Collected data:
↓
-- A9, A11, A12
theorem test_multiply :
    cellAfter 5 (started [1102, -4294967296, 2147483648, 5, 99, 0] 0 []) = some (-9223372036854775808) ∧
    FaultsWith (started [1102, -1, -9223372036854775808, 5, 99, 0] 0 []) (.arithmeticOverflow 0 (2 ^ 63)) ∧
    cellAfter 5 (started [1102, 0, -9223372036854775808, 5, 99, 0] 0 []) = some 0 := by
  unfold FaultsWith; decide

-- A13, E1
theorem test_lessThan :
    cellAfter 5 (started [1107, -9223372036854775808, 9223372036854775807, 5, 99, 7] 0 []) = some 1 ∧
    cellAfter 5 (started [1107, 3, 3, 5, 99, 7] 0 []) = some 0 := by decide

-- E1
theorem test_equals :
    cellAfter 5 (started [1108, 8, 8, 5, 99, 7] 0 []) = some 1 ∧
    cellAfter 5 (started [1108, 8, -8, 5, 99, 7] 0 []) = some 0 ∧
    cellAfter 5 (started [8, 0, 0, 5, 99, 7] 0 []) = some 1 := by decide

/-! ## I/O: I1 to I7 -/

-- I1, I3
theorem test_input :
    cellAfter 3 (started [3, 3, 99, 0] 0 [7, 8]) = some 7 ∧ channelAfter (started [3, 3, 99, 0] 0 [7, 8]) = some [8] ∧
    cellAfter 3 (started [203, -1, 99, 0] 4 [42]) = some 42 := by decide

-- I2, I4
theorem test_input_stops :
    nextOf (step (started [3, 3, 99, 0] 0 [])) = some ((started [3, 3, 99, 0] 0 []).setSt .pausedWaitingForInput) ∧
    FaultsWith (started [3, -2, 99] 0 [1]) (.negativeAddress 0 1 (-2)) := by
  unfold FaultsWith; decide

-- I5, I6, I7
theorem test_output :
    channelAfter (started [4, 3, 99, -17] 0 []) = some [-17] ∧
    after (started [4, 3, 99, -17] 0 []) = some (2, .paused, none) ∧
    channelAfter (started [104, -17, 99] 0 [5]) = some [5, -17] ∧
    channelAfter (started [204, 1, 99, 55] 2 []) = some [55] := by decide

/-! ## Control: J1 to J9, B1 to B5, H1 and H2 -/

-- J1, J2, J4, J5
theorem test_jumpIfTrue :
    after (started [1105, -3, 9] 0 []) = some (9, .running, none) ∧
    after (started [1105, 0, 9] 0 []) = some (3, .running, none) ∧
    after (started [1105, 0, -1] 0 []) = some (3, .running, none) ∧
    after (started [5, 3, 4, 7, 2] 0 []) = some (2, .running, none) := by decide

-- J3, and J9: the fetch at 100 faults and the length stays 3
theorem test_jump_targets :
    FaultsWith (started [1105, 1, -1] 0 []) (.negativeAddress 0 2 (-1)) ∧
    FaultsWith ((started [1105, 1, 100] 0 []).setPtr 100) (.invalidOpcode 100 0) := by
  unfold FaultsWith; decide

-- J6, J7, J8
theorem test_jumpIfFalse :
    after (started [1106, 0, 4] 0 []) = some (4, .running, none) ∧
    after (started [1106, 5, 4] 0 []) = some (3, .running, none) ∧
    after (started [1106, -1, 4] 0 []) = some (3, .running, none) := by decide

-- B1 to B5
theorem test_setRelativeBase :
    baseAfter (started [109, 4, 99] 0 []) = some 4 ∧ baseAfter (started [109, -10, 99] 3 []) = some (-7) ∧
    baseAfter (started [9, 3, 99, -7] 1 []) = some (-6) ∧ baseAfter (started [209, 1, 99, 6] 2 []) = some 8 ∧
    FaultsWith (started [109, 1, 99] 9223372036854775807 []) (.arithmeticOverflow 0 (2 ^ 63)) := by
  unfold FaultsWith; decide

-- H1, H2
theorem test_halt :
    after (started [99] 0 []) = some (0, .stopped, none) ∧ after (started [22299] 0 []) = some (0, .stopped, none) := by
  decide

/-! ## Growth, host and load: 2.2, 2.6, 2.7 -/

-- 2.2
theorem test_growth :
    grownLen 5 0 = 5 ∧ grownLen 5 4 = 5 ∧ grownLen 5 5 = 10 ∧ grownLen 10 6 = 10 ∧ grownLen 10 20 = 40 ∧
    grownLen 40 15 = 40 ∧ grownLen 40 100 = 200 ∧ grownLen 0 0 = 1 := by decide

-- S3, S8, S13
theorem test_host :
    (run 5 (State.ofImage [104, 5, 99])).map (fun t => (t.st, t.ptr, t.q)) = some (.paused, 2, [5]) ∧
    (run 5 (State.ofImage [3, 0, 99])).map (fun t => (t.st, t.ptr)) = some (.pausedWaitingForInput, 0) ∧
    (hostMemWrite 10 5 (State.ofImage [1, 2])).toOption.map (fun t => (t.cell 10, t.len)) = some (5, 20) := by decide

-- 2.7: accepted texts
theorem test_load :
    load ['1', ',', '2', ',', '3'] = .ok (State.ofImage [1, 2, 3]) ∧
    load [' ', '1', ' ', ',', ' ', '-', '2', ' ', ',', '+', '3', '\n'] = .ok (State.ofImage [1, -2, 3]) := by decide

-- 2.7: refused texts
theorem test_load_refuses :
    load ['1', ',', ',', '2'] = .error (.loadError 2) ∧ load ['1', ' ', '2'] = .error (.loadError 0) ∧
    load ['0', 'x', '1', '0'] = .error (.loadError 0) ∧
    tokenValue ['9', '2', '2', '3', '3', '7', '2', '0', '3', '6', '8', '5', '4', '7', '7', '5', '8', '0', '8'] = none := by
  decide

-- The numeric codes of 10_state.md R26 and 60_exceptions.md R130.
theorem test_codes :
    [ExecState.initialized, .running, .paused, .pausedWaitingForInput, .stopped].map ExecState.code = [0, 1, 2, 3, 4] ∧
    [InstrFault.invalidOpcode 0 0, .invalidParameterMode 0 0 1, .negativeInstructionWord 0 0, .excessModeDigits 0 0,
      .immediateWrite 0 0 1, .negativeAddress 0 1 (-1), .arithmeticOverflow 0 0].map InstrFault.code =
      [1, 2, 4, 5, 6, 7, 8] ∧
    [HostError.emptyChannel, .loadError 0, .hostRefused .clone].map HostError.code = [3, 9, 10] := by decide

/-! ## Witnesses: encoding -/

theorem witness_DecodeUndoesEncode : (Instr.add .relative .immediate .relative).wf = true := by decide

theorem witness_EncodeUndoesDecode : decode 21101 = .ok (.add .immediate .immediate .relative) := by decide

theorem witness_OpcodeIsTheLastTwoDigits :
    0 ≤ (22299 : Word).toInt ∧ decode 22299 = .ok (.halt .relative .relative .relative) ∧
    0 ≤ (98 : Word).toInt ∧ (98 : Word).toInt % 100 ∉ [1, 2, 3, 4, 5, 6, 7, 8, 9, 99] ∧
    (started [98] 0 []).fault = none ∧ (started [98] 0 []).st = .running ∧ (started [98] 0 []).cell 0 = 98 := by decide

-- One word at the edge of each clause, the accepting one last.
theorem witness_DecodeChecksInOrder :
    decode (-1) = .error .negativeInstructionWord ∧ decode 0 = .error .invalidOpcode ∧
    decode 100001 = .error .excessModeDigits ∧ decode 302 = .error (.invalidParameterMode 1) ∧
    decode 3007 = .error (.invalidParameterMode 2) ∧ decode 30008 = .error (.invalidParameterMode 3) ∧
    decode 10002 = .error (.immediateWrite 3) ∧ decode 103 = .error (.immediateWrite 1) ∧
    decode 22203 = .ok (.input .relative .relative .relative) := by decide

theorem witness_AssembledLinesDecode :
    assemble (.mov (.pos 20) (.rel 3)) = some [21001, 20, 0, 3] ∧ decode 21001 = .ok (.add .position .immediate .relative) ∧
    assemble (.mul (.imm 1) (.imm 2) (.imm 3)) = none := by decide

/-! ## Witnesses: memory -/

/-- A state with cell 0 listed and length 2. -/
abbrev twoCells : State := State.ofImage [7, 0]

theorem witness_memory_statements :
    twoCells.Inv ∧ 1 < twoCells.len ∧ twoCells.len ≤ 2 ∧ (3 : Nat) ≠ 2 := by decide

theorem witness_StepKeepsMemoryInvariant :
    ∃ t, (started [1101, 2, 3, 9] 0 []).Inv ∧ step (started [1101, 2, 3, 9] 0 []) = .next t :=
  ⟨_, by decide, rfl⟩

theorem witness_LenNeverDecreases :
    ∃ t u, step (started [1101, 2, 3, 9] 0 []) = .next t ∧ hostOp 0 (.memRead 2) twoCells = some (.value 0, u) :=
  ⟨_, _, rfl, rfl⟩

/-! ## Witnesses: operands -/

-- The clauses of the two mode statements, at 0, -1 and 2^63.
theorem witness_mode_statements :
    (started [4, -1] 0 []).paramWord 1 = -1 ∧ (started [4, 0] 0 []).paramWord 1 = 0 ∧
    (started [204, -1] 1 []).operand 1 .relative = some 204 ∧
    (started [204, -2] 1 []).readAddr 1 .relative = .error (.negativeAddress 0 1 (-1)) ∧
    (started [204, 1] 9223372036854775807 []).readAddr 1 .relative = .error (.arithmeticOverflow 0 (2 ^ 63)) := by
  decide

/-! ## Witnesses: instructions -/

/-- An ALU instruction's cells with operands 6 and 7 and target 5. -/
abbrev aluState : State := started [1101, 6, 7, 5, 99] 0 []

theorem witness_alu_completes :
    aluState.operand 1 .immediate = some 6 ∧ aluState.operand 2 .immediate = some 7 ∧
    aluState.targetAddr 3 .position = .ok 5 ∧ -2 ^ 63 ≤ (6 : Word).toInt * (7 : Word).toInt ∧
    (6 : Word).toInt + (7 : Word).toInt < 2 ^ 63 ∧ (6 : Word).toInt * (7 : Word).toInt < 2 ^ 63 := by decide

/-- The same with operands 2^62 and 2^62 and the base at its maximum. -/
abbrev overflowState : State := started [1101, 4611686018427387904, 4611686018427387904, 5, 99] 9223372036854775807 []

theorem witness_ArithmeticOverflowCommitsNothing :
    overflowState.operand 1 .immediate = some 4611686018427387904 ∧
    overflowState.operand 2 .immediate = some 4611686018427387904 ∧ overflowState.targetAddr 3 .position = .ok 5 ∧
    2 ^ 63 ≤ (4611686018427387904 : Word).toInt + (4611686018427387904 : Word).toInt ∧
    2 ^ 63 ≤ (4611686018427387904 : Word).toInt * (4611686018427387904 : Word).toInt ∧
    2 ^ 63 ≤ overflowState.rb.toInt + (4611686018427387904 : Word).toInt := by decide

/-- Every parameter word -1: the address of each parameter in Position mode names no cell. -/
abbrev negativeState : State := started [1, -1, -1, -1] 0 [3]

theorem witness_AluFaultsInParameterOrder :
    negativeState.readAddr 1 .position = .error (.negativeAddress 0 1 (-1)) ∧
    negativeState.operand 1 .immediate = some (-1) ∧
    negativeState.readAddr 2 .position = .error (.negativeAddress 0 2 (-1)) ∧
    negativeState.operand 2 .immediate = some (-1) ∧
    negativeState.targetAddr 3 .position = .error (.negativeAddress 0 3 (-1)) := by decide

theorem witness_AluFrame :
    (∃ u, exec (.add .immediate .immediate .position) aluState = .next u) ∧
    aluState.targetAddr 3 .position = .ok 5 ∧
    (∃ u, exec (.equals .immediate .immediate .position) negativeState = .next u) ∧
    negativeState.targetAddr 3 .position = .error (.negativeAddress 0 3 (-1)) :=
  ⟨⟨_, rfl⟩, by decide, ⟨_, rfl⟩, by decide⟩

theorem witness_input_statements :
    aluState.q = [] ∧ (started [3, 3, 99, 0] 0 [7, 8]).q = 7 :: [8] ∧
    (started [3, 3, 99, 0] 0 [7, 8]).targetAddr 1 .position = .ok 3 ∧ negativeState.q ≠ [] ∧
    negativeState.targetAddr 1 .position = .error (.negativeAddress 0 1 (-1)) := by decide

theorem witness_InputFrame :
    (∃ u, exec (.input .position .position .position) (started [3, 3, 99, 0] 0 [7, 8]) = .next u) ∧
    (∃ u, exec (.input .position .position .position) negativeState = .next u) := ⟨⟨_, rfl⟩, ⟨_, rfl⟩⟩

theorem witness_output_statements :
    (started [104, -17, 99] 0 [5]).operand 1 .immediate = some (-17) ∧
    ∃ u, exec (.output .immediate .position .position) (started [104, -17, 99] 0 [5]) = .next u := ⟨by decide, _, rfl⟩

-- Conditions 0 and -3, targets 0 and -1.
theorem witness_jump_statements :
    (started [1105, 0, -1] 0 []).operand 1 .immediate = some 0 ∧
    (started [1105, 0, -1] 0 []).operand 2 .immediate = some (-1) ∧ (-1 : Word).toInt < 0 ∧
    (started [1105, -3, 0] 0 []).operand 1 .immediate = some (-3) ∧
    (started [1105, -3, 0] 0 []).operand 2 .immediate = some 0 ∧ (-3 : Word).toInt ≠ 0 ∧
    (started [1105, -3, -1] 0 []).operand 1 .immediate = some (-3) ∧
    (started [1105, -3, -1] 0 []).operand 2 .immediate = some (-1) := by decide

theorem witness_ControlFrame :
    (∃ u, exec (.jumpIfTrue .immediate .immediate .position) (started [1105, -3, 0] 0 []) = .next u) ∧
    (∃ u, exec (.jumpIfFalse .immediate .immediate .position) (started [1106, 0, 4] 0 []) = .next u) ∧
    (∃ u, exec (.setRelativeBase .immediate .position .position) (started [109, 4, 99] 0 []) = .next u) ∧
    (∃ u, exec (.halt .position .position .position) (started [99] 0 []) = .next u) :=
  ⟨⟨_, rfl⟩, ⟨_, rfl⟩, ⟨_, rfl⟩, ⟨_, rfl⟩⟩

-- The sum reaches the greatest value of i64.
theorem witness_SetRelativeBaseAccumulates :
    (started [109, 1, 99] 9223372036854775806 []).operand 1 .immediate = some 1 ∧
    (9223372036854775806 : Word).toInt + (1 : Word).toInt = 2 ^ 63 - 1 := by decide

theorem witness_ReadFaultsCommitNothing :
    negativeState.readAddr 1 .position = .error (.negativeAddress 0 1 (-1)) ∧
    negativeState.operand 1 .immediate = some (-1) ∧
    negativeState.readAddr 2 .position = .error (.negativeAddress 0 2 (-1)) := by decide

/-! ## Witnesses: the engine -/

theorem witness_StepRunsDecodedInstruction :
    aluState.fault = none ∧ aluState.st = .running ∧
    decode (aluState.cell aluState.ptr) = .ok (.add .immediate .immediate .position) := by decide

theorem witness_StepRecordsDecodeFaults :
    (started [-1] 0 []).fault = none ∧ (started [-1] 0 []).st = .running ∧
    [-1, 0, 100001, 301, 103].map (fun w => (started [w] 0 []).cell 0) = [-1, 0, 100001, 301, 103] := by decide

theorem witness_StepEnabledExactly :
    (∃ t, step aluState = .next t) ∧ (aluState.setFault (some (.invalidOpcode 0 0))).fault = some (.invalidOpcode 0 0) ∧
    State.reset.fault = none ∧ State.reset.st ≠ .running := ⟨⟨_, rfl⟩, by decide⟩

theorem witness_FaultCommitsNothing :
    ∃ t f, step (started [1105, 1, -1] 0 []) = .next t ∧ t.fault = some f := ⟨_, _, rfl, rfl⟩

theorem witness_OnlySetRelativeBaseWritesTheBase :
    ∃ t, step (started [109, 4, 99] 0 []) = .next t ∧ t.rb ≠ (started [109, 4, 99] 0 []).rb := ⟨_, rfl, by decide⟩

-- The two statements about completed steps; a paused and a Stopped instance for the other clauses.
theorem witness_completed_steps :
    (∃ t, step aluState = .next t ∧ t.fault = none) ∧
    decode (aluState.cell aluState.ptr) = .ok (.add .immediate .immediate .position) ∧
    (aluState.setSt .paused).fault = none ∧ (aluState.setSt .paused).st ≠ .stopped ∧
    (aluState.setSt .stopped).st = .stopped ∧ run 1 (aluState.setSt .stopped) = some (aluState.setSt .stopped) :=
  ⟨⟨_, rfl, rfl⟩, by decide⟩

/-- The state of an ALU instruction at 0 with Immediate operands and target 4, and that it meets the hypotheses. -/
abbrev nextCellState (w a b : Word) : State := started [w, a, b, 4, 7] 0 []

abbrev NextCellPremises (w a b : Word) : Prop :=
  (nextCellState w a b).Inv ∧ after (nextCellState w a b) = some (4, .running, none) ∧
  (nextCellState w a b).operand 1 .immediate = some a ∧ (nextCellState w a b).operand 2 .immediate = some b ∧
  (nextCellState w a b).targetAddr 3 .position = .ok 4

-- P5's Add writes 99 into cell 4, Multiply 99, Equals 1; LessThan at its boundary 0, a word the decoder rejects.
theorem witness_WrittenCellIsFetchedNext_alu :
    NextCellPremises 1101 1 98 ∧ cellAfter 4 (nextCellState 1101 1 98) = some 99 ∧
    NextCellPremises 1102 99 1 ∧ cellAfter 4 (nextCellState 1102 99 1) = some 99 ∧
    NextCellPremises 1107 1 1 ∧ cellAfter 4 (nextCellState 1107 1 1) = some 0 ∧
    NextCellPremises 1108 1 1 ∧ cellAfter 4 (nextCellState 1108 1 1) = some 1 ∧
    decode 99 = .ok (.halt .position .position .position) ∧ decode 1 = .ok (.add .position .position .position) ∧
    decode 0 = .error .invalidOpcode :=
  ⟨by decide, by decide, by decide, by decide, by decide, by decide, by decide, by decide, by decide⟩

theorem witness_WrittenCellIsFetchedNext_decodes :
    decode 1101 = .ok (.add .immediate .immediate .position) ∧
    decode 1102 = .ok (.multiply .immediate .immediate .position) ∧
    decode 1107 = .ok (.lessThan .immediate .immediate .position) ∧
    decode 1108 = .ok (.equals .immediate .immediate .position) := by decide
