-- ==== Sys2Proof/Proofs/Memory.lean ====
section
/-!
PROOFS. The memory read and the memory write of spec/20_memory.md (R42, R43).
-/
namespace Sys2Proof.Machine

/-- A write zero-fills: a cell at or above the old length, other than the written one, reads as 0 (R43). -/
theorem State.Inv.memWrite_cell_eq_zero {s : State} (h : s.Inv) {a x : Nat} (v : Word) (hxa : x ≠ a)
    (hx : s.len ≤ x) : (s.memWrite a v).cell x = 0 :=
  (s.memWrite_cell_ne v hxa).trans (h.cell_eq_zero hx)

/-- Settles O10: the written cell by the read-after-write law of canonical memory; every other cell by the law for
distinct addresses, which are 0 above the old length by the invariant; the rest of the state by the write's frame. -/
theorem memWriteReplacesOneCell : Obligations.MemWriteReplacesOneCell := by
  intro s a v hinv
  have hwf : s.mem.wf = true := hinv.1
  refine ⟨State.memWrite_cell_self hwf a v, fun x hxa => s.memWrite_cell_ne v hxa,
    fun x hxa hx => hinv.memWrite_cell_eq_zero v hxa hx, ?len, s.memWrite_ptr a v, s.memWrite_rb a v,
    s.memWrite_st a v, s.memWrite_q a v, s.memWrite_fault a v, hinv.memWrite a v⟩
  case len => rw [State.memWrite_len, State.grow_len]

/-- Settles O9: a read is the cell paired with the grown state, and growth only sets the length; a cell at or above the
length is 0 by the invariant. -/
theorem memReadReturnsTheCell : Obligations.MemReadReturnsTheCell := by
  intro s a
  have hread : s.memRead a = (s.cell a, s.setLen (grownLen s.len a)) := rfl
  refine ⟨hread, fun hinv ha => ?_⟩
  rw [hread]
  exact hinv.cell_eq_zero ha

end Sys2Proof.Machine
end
↑
AIM OF THE EXERCISE:
Among the entries above, identify all lines with "operands" and copy them.

SOLUTION:
/-! ## Witnesses: operands -/
/-- An ALU instruction's cells with operands 6 and 7 and target 5. -/
/-- The same with operands 2^62 and 2^62 and the base at its maximum. -/
/-- The state of an ALU instruction at 0 with Immediate operands and target 4, and that it meets the hypotheses. -/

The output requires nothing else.